Stored items

□ □ □ □ □

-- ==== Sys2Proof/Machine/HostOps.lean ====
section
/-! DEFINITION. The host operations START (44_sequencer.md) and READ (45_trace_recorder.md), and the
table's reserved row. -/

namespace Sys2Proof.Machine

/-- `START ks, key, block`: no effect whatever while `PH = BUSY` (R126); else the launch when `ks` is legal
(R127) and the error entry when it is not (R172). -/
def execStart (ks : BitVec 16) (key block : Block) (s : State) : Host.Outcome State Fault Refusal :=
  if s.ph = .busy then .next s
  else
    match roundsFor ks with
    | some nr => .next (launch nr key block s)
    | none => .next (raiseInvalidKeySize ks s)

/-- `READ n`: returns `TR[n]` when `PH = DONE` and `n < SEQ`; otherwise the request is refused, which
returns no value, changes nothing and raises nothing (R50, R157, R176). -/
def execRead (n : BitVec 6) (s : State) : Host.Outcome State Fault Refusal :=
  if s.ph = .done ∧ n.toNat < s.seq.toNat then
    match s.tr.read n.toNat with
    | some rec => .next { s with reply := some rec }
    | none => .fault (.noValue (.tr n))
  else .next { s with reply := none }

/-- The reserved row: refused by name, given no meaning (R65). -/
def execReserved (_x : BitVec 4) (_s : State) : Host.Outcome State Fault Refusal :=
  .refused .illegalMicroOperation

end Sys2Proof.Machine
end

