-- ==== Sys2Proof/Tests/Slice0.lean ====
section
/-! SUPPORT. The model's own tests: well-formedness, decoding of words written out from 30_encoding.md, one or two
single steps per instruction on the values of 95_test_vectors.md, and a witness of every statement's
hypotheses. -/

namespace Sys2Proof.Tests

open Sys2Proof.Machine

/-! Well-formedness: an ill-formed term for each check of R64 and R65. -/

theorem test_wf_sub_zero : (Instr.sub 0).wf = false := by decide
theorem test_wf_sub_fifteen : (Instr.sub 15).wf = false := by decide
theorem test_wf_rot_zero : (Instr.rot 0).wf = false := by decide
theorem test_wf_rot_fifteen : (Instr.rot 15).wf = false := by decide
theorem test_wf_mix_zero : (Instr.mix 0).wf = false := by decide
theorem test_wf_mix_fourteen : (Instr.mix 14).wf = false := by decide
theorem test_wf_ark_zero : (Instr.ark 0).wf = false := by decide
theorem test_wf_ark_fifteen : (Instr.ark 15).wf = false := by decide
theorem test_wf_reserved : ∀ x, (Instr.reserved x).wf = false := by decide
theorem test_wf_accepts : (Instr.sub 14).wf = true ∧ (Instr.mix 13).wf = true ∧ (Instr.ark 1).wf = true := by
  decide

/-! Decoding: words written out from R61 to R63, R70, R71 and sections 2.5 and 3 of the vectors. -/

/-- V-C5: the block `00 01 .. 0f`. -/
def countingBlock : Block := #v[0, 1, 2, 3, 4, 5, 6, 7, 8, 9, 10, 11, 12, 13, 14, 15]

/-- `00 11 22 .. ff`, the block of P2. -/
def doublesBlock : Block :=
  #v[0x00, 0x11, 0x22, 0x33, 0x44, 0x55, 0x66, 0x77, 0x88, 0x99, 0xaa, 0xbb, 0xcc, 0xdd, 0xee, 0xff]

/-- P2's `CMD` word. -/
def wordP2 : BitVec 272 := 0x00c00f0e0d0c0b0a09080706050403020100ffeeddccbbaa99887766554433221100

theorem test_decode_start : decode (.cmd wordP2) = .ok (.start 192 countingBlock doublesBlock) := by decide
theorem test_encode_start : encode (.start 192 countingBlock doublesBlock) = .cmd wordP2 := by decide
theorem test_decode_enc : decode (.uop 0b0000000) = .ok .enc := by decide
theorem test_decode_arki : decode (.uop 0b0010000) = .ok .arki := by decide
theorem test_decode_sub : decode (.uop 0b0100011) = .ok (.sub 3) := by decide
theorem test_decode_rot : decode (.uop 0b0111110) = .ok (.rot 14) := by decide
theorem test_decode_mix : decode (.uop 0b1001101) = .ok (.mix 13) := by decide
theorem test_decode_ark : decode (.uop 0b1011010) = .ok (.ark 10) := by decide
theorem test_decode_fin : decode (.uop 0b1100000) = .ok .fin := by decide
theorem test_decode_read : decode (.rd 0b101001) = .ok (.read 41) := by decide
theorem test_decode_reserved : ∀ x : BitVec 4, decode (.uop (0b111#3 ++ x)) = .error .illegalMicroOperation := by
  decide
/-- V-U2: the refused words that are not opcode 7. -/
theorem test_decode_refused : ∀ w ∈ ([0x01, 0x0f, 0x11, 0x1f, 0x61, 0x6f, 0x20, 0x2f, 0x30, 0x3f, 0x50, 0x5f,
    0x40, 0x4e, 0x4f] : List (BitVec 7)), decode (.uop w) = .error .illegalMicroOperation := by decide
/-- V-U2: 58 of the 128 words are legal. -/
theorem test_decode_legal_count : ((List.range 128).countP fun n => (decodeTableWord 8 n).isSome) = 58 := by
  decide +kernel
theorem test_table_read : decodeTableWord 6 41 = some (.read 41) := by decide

□ □ □ □ □

*Work instruction:*
Each line from the start of the records through the line holding "reply := none" must be returned exactly; nothing else belongs in the answer.

*Task solution:*
-- ==== Sys2Proof/Machine/HostOps.lean ====
section
/-! DEFINITION. The host operations START (44_sequencer.md) and READ (45_trace_recorder.md), and the
table's reserved row. -/

namespace Sys2Proof.Machine

/-- `START ks, key, block`: no effect whatever while `PH = BUSY` (R126); else the launch when `ks` is legal
(R127) and the error entry when it is not (R172). -/
def execStart (ks : BitVec 16) (key block : Block) (s : State) : Host.Outcome State Fault Refusal :=
  if s.ph = .busy then .next s
  else
    match roundsFor ks with
    | some nr => .next (launch nr key block s)
    | none => .next (raiseInvalidKeySize ks s)

/-- `READ n`: returns `TR[n]` when `PH = DONE` and `n < SEQ`; otherwise the request is refused, which
returns no value, changes nothing and raises nothing (R50, R157, R176). -/
def execRead (n : BitVec 6) (s : State) : Host.Outcome State Fault Refusal :=
  if s.ph = .done ∧ n.toNat < s.seq.toNat then
    match s.tr.read n.toNat with
    | some rec => .next { s with reply := some rec }
    | none => .fault (.noValue (.tr n))
  else .next { s with reply := none }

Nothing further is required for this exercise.